Exercise directions |
Below are some entries. Repeat exactly the lines from the one with "((withHost [.reset] (inPhase" through the one with "rfl, by decide⟩", and only those.

[Stored records]
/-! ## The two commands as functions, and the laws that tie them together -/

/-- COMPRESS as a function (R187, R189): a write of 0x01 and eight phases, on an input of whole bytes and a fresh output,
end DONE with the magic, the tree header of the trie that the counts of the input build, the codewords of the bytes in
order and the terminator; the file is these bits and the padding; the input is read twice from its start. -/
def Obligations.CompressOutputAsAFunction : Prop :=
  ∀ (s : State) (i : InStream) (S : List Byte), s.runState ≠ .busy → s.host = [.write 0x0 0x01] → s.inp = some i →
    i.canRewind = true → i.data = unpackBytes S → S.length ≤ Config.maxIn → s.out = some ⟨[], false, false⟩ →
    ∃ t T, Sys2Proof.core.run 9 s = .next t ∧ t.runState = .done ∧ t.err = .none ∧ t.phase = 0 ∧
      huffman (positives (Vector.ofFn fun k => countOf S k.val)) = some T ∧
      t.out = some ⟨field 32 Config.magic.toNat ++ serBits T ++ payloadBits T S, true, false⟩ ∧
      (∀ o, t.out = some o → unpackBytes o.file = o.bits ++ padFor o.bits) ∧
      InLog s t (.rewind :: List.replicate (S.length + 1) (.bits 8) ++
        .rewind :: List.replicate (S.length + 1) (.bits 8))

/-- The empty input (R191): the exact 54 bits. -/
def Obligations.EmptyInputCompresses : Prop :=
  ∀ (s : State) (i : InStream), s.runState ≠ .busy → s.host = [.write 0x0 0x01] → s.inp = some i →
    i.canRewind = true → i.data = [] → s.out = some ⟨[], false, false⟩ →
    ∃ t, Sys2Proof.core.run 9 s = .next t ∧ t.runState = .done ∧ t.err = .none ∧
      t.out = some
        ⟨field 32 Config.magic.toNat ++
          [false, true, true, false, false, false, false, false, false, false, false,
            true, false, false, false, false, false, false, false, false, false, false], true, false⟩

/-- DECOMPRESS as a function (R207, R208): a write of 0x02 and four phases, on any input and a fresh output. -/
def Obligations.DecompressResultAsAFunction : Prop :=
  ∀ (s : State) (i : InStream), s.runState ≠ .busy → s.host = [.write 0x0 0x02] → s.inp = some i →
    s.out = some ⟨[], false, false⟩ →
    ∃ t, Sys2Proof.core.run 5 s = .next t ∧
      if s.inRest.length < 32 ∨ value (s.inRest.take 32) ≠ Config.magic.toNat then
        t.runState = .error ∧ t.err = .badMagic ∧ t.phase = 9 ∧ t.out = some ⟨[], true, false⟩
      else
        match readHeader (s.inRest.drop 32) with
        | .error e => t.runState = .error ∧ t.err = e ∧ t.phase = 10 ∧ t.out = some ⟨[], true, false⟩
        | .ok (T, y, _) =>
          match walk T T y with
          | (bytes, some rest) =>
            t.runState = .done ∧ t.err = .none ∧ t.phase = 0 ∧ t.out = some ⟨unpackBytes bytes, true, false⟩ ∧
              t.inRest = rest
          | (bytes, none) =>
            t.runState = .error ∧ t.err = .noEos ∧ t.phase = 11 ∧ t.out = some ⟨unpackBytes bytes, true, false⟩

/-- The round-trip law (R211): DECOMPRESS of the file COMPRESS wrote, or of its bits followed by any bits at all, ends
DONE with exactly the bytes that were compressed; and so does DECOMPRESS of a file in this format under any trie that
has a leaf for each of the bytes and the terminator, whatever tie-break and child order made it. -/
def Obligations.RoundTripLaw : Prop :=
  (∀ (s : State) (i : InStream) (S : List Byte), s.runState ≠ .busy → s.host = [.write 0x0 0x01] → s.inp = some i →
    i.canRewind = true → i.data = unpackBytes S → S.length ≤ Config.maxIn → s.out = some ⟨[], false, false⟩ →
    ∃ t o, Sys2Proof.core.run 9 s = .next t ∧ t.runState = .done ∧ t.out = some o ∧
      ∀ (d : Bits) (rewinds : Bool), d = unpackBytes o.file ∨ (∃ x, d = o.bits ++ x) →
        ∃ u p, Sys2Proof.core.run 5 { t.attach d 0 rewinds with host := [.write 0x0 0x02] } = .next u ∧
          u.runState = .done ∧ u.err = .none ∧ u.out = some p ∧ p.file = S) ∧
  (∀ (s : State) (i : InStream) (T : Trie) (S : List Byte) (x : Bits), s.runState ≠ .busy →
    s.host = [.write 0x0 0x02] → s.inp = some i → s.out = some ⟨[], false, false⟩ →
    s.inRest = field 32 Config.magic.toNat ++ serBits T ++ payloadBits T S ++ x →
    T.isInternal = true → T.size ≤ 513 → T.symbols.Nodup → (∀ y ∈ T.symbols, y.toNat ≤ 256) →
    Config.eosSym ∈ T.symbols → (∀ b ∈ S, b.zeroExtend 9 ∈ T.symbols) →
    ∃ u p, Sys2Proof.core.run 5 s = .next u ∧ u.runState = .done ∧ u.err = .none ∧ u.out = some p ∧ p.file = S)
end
--
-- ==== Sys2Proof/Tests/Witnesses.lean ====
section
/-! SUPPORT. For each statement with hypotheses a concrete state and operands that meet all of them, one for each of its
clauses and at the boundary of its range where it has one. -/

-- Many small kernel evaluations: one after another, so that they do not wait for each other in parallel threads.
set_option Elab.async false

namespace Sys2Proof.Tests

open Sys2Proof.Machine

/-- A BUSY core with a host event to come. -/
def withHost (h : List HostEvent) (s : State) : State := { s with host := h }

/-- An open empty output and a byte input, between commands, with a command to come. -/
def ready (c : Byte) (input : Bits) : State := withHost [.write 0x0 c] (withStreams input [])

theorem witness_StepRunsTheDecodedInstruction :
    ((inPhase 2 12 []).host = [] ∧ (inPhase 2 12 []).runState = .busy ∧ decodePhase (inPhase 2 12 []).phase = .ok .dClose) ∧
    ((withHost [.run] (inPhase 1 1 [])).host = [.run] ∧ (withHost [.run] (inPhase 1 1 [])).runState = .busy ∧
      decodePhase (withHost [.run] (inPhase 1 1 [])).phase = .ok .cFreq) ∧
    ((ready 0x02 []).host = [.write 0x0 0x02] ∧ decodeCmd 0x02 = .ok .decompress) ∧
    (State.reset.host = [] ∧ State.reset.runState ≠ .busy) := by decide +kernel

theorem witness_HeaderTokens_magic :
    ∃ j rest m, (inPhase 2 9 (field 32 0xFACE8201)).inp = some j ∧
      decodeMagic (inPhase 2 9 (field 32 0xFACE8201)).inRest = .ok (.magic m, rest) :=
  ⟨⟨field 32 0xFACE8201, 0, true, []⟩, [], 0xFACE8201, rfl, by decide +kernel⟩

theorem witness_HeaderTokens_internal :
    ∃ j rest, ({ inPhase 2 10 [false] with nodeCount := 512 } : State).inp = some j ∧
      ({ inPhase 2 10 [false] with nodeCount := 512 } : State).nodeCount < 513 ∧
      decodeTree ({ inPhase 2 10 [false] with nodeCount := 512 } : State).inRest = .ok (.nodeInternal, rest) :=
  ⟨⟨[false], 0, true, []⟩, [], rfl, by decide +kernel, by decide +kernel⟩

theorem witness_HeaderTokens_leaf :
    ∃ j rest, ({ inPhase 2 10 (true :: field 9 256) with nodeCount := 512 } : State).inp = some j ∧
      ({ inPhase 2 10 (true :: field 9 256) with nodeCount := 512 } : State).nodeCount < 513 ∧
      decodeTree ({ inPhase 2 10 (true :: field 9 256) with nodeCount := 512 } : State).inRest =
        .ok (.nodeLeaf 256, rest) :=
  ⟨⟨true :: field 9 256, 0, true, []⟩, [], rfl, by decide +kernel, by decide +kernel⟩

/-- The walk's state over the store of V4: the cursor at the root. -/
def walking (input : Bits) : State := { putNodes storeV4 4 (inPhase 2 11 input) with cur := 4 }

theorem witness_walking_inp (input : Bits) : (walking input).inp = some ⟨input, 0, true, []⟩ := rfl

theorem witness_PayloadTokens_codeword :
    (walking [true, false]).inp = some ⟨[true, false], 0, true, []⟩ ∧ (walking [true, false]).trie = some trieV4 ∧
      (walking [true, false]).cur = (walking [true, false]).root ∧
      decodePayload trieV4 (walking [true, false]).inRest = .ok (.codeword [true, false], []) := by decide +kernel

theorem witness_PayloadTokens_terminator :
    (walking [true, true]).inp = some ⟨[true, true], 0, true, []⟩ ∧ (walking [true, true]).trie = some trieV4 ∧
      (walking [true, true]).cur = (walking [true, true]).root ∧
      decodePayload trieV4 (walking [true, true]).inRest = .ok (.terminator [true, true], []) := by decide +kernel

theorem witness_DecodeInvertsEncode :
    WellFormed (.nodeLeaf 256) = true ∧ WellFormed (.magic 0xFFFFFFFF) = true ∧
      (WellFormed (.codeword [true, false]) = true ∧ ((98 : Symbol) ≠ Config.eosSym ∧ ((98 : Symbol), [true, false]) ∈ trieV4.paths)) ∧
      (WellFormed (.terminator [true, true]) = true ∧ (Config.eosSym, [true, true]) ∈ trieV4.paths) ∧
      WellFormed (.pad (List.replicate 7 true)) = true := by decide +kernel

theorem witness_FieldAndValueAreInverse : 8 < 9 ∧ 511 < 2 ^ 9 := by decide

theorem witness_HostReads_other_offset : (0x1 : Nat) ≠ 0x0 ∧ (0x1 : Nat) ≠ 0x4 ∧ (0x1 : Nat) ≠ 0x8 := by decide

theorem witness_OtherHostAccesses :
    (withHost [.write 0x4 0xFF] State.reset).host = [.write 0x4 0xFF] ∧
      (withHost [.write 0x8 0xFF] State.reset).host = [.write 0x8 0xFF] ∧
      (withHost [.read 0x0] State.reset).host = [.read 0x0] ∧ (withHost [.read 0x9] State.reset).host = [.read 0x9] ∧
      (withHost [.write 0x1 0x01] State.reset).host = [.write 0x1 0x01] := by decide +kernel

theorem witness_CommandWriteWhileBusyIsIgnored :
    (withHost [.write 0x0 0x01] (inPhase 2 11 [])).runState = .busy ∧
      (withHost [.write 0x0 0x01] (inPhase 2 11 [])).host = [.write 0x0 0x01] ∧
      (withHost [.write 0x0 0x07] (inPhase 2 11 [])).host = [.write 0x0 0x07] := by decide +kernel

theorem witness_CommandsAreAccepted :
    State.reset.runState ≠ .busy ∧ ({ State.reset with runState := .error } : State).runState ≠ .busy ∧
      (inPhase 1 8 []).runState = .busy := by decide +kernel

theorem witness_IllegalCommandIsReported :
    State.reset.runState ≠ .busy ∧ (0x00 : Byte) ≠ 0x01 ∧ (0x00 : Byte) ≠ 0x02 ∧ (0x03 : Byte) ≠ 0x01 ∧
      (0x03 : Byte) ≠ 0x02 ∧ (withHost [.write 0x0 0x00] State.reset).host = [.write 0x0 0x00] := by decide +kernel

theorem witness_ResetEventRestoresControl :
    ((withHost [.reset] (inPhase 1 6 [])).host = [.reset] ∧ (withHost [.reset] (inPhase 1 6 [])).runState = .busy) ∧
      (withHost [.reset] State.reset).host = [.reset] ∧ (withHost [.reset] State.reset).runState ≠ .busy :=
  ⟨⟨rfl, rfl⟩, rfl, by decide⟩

Problem solution |
    ((withHost [.reset] (inPhase 1 6 [])).host = [.reset] ∧ (withHost [.reset] (inPhase 1 6 [])).runState = .busy) ∧
      (withHost [.reset] State.reset).host = [.reset] ∧ (withHost [.reset] State.reset).runState ≠ .busy :=
  ⟨⟨rfl, rfl⟩, rfl, by decide⟩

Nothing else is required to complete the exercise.